_WHAT IS EXPECTED:_ Which lines in the records below contain the word "core"? Copy each one out.

_DATA TO USE:_
theorem eventLoad_of_not_stopped (bytes : List Byte) (h : s.runState ≠ .stopped) :
    eventLoad bytes s = .refused .loadNotAdmitted :=
  if_neg fun hload => h hload.1

/-- Step, Tick, Stop and the refused Start change nothing. -/
theorem applyEvent_idle_of_faulted (hs : s.runState = .faulted) {e : Event}
    (he : e = .step ∨ e = .tick ∨ e = .stop ∨ e = .start) : applyEvent e s = .next s := by
  have hrun : s.runState ≠ .running := by simp [hs]
  have hstop : s.runState ≠ .stopped := by simp [hs]
  obtain rfl | rfl | rfl | rfl := he
  · exact eventStep_of_not_running hrun
  · exact eventTick_of_not_running hrun
  · exact eventStop_of_not_running hrun
  · exact eventStart_of_not_stopped hstop

theorem eventKey_changes_hostKey {k : Nat} {down : Bool} (h : eventKey k down s = .next t) :
    t = { s with hostKey := t.hostKey } := by
  unfold eventKey at h
  split_ifs at h
  cases h
  rfl

theorem eventPixel_changes_outputs {x y : Nat} (h : eventPixel x y s = .next t) : t = { s with outputs := t.outputs } := by
  unfold eventPixel at h
  split_ifs at h
  cases h
  rfl

/-- Any event but a Reset leaves a faulted core as it is, but for HostKey and what it has signalled. -/
theorem applyEvent_of_faulted (hs : s.runState = .faulted) {e : Event} (he : e ≠ .reset) (h : applyEvent e s = .next t) :
    t = { s with hostKey := t.hostKey, outputs := t.outputs } := by
  have idle (hi : e = .step ∨ e = .tick ∨ e = .stop ∨ e = .start) :
      t = { s with hostKey := t.hostKey, outputs := t.outputs } := by
    rw [applyEvent_idle_of_faulted hs hi] at h
    cases h
    rfl
  cases e with
  | reset => exact absurd rfl he
  | step | tick | stop | start => exact idle (by simp)
  | load bytes => exact nomatch (eventLoad_of_not_stopped bytes (by simp [hs])).symm.trans h
  | keyDown k | keyUp k => rw [eventKey_changes_hostKey h]
  | pixel x y => rw [eventPixel_changes_outputs h]

/-- A step of a faulted core, its next event listed or not, but no Reset. -/
theorem step_of_faulted (hs : s.runState = .faulted) (hin : ∀ rest, s.inputs ≠ .reset :: rest) (h : step s = .next t) :
    t = { s with hostKey := t.hostKey, inputs := t.inputs, outputs := t.outputs } := by
  cases hl : s.inputs with
  | nil =>
    rw [step_of_no_inputs hl, eventStep_of_not_running (by simp [hs])] at h
    cases h
    rfl
  | cons e rest =>
    have he : e ≠ .reset := fun hr => hin rest (hr ▸ hl)
    have hs' : ({ s with inputs := rest } : State).runState = .faulted := hs
    rw [step_of_input hl] at h
    rw [applyEvent_of_faulted hs' he h]

end

/-- Settles O50, by the kind of the next event; for a key event by the one flag that it writes. -/
theorem faultedUntilReset : Obligations.FaultedUntilReset := by
  intro s hs
  refine ⟨fun t => step_of_faulted hs, fun e rest hin => ?_⟩
  have hs' : ({ s with inputs := rest } : State).runState = .faulted := hs
  rw [step_of_input hin]
  refine ⟨applyEvent_idle_of_faulted hs', ?load, ?key, ?reset⟩
  case load =>
    rintro bytes rfl
    exact eventLoad_of_not_stopped bytes (by simp [hs])
  case key =>
    rintro k hk (rfl | rfl)
    · exact ⟨_, if_pos hk, hs, by simpa using hostKey_setHostKey hk true _⟩
    · exact ⟨_, if_pos hk, hs, by simpa using hostKey_setHostKey hk false _⟩
  case reset =>
    rintro rfl
    exact ⟨_, rfl, rfl⟩

end Sys2Proof.Machine

/-!
PROOFS. Loading and starting the core (O46, O47, O49): what Load, Start and Stop do where they are admitted and where they are
not, and the first Step after Reset, Load and Start, which runs the word at the reset vector.
-/

namespace Sys2Proof.Machine

/-! Load, Start and Stop, case by case (R243 to R245). -/

section
variable {s : State} {bytes : List Byte}

/-- R243: a ROM that fits is written at 0x200. -/
theorem eventLoad_of_fits (hs : s.runState = .stopped) (hl : s.loaded = false) (hlen : bytes.length ≤ 3584) :
    eventLoad bytes s = .next { writeBytes 0x200 bytes s with loaded := true } :=
  (if_pos ⟨hs, hl⟩).trans (if_neg (Nat.not_lt.2 hlen))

_SOLUTION:_
/-- Any event but a Reset leaves a faulted core as it is, but for HostKey and what it has signalled. -/
/-- A step of a faulted core, its next event listed or not, but no Reset. -/
PROOFS. Loading and starting the core (O46, O47, O49): what Load, Start and Stop do where they are admitted and where they are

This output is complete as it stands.